-- ==== Sys2Proof/Laws/Pairs.lean ====
section
/-! SUPPORT. What becomes of a pair of a window write, by the verdict of Table 9-7 (R166, R167). -/

namespace Sys2Proof.Machine

/-- The port after a pair: the next address, and whether a pair of the frame was refused. -/
def Port.pairDone (addr : Half) (refused : Bool) (x : Port) : Port :=
  { x with frame := some (.write (addr + 1) refused) }

@[simp] theorem State.shiftOut_verdict (s : State) (p : PortId) (bs : List Byte) (q : PortId) (region : Region) :
    (s.shiftOut p bs).verdict q region = s.verdict q region := by
  cases region <;> rfl

/-- The status byte of a port does not show its frame, nor the bytes that it has shifted out. -/
theorem State.status_setFrame_shiftStatus (s : State) (p : PortId) (f : OpenFrame) :
    ((s.shiftStatus p).setFrame p f).status p = s.status p := by
  cases p <;> rfl

/-- A pair between two pairs of an open write frame is judged, and the status byte is shifted out in both its bytes. -/
theorem State.pair_eq_judgePair {s : State} {p : PortId} {addr : Half} {refused : Bool}
    (hf : (s.port p).frame = some (.write addr refused)) (regions : Region → Bool)
    (hr : regions (regionOf addr) = true) (mask data : Byte) :
    s.pair p regions mask data = (s.shiftOut p [s.status p, s.status p]).judgePair p addr refused mask data := by
  have hm : s.receive p mask = (s.shiftStatus p).setFrame p (.writeMask addr refused mask) := by
    simp only [State.receive, hf, State.receiveIn]
  have hd : ((s.shiftStatus p).setFrame p (.writeMask addr refused mask)).receive p data =
      ((((s.shiftStatus p).setFrame p (.writeMask addr refused mask)).shiftStatus p).setFrame p
        (.write addr refused)).judgePair p addr refused mask data := by
    simp [State.receive, State.setFrame, State.receiveIn]
  have hs : (((s.shiftStatus p).setFrame p (.writeMask addr refused mask)).shiftStatus p).setFrame p
      (.write addr refused) = s.shiftOut p [s.status p, s.status p] := by
    rw [State.shiftStatus, State.status_setFrame_shiftStatus]
    simp only [State.shiftStatus, State.setFrame, State.shiftOut]
    cases p <;> (simp only [State.port, PerPort.get] at hf; simp [State.onPort, State.setPort, State.port,
      PerPort.get, PerPort.set, ← hf])
  simp only [State.pair, hf, hr, if_true, hm, hd, hs]

/-- A pair whose mask is 0 changes nothing (R166). -/
theorem State.pair_of_mask_zero {s : State} {p : PortId} {addr : Half} {refused : Bool}
    (hf : (s.port p).frame = some (.write addr refused)) (regions : Region → Bool)
    (hr : regions (regionOf addr) = true) (data : Byte) :
    s.pair p regions 0 data = (s.shiftOut p [s.status p, s.status p]).onPort p (Port.pairDone addr refused) := by
  simp only [State.pair_eq_judgePair hf regions hr, State.judgePair]
  simp
  rfl

/-- A pair that is applied. -/
theorem State.pair_of_apply {s : State} {p : PortId} {addr : Half} {refused : Bool} {region : Region}
    (hf : (s.port p).frame = some (.write addr refused)) (ha : regionOf addr = region) (regions : Region → Bool)
    (hr : regions region = true) {mask : Byte} (hm : mask ≠ 0) (hv : s.verdict p region = .apply) (data : Byte) :
    s.pair p regions mask data =
      ((s.shiftOut p [s.status p, s.status p]).applyPair p region mask data).onPort p
        (Port.pairDone addr refused) := by
  subst ha
  simp only [State.pair_eq_judgePair hf regions hr, State.judgePair, hm, if_false, State.shiftOut_verdict, hv]
  simp
  rfl

/-- A pair that is refused changes nothing but the frame's record of it. -/
theorem State.pair_of_refuse {s : State} {p : PortId} {addr : Half} {refused : Bool} {region : Region}
    (hf : (s.port p).frame = some (.write addr refused)) (ha : regionOf addr = region) (regions : Region → Bool)
    (hr : regions region = true) {mask : Byte} (hm : mask ≠ 0) (hv : s.verdict p region = .refuse) (data : Byte) :
    s.pair p regions mask data =
      (s.shiftOut p [s.status p, s.status p]).onPort p (Port.pairDone addr true) := by
  subst ha
  simp only [State.pair_eq_judgePair hf regions hr, State.judgePair, hm, if_false, State.shiftOut_verdict, hv]
  simp
  rfl

/-- A pair that is ignored. -/
theorem State.pair_of_ignore {s : State} {p : PortId} {addr : Half} {refused : Bool} {region : Region}
    (hf : (s.port p).frame = some (.write addr refused)) (ha : regionOf addr = region) (regions : Region → Bool)
    (hr : regions region = true) {mask : Byte} (hm : mask ≠ 0) (hv : s.verdict p region = .ignore) (data : Byte) :
    s.pair p regions mask data =
      (s.shiftOut p [s.status p, s.status p]).onPort p (Port.pairDone addr refused) := by
  subst ha
  simp only [State.pair_eq_judgePair hf regions hr, State.judgePair, hm, if_false, State.shiftOut_verdict, hv]
  simp
  rfl

/-- Without an open write frame whose next address is in the regions, no such step occurs. -/
theorem State.pair_cases (s : State) (p : PortId) (regions : Region → Bool) (mask data : Byte) :
    s.pair p regions mask data = s ∨ ∃ addr refused, (s.port p).frame = some (.write addr refused)
      ∧ regions (regionOf addr) = true
      ∧ s.pair p regions mask data =
        (s.shiftOut p [s.status p, s.status p]).judgePair p addr refused mask data := by
  by_cases h : ∃ addr refused, (s.port p).frame = some (.write addr refused) ∧ regions (regionOf addr) = true
  · obtain ⟨addr, refused, hf, hr⟩ := h
    exact .inr ⟨addr, refused, hf, hr, s.pair_eq_judgePair hf regions hr mask data⟩
  · left
    unfold State.pair
    split
    · next addr refused hf => rw [if_neg fun hr => h ⟨addr, refused, hf, hr⟩]
    · rfl

end Sys2Proof.Machine
end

※

Task brief:
Could you restate the listing above word for word?

Solution to the problem:
-- ==== Sys2Proof/Laws/Pairs.lean ====
section
/-! SUPPORT. What becomes of a pair of a window write, by the verdict of Table 9-7 (R166, R167). -/

namespace Sys2Proof.Machine

/-- The port after a pair: the next address, and whether a pair of the frame was refused. -/
def Port.pairDone (addr : Half) (refused : Bool) (x : Port) : Port :=
  { x with frame := some (.write (addr + 1) refused) }

@[simp] theorem State.shiftOut_verdict (s : State) (p : PortId) (bs : List Byte) (q : PortId) (region : Region) :
    (s.shiftOut p bs).verdict q region = s.verdict q region := by
  cases region <;> rfl

/-- The status byte of a port does not show its frame, nor the bytes that it has shifted out. -/
theorem State.status_setFrame_shiftStatus (s : State) (p : PortId) (f : OpenFrame) :
    ((s.shiftStatus p).setFrame p f).status p = s.status p := by
  cases p <;> rfl

/-- A pair between two pairs of an open write frame is judged, and the status byte is shifted out in both its bytes. -/
theorem State.pair_eq_judgePair {s : State} {p : PortId} {addr : Half} {refused : Bool}
    (hf : (s.port p).frame = some (.write addr refused)) (regions : Region → Bool)
    (hr : regions (regionOf addr) = true) (mask data : Byte) :
    s.pair p regions mask data = (s.shiftOut p [s.status p, s.status p]).judgePair p addr refused mask data := by
  have hm : s.receive p mask = (s.shiftStatus p).setFrame p (.writeMask addr refused mask) := by
    simp only [State.receive, hf, State.receiveIn]
  have hd : ((s.shiftStatus p).setFrame p (.writeMask addr refused mask)).receive p data =
      ((((s.shiftStatus p).setFrame p (.writeMask addr refused mask)).shiftStatus p).setFrame p
        (.write addr refused)).judgePair p addr refused mask data := by
    simp [State.receive, State.setFrame, State.receiveIn]
  have hs : (((s.shiftStatus p).setFrame p (.writeMask addr refused mask)).shiftStatus p).setFrame p
      (.write addr refused) = s.shiftOut p [s.status p, s.status p] := by
    rw [State.shiftStatus, State.status_setFrame_shiftStatus]
    simp only [State.shiftStatus, State.setFrame, State.shiftOut]
    cases p <;> (simp only [State.port, PerPort.get] at hf; simp [State.onPort, State.setPort, State.port,
      PerPort.get, PerPort.set, ← hf])
  simp only [State.pair, hf, hr, if_true, hm, hd, hs]

/-- A pair whose mask is 0 changes nothing (R166). -/
theorem State.pair_of_mask_zero {s : State} {p : PortId} {addr : Half} {refused : Bool}
    (hf : (s.port p).frame = some (.write addr refused)) (regions : Region → Bool)
    (hr : regions (regionOf addr) = true) (data : Byte) :
    s.pair p regions 0 data = (s.shiftOut p [s.status p, s.status p]).onPort p (Port.pairDone addr refused) := by
  simp only [State.pair_eq_judgePair hf regions hr, State.judgePair]
  simp
  rfl

/-- A pair that is applied. -/
theorem State.pair_of_apply {s : State} {p : PortId} {addr : Half} {refused : Bool} {region : Region}
    (hf : (s.port p).frame = some (.write addr refused)) (ha : regionOf addr = region) (regions : Region → Bool)
    (hr : regions region = true) {mask : Byte} (hm : mask ≠ 0) (hv : s.verdict p region = .apply) (data : Byte) :
    s.pair p regions mask data =
      ((s.shiftOut p [s.status p, s.status p]).applyPair p region mask data).onPort p
        (Port.pairDone addr refused) := by
  subst ha
  simp only [State.pair_eq_judgePair hf regions hr, State.judgePair, hm, if_false, State.shiftOut_verdict, hv]
  simp
  rfl

/-- A pair that is refused changes nothing but the frame's record of it. -/
theorem State.pair_of_refuse {s : State} {p : PortId} {addr : Half} {refused : Bool} {region : Region}
    (hf : (s.port p).frame = some (.write addr refused)) (ha : regionOf addr = region) (regions : Region → Bool)
    (hr : regions region = true) {mask : Byte} (hm : mask ≠ 0) (hv : s.verdict p region = .refuse) (data : Byte) :
    s.pair p regions mask data =
      (s.shiftOut p [s.status p, s.status p]).onPort p (Port.pairDone addr true) := by
  subst ha
  simp only [State.pair_eq_judgePair hf regions hr, State.judgePair, hm, if_false, State.shiftOut_verdict, hv]
  simp
  rfl

/-- A pair that is ignored. -/
theorem State.pair_of_ignore {s : State} {p : PortId} {addr : Half} {refused : Bool} {region : Region}
    (hf : (s.port p).frame = some (.write addr refused)) (ha : regionOf addr = region) (regions : Region → Bool)
    (hr : regions region = true) {mask : Byte} (hm : mask ≠ 0) (hv : s.verdict p region = .ignore) (data : Byte) :
    s.pair p regions mask data =
      (s.shiftOut p [s.status p, s.status p]).onPort p (Port.pairDone addr refused) := by
  subst ha
  simp only [State.pair_eq_judgePair hf regions hr, State.judgePair, hm, if_false, State.shiftOut_verdict, hv]
  simp
  rfl

/-- Without an open write frame whose next address is in the regions, no such step occurs. -/
theorem State.pair_cases (s : State) (p : PortId) (regions : Region → Bool) (mask data : Byte) :
    s.pair p regions mask data = s ∨ ∃ addr refused, (s.port p).frame = some (.write addr refused)
      ∧ regions (regionOf addr) = true
      ∧ s.pair p regions mask data =
        (s.shiftOut p [s.status p, s.status p]).judgePair p addr refused mask data := by
  by_cases h : ∃ addr refused, (s.port p).frame = some (.write addr refused) ∧ regions (regionOf addr) = true
  · obtain ⟨addr, refused, hf, hr⟩ := h
    exact .inr ⟨addr, refused, hf, hr, s.pair_eq_judgePair hf regions hr mask data⟩
  · left
    unfold State.pair
    split
    · next addr refused hf => rw [if_neg fun hr => h ⟨addr, refused, hf, hr⟩]
    · rfl

end Sys2Proof.Machine
end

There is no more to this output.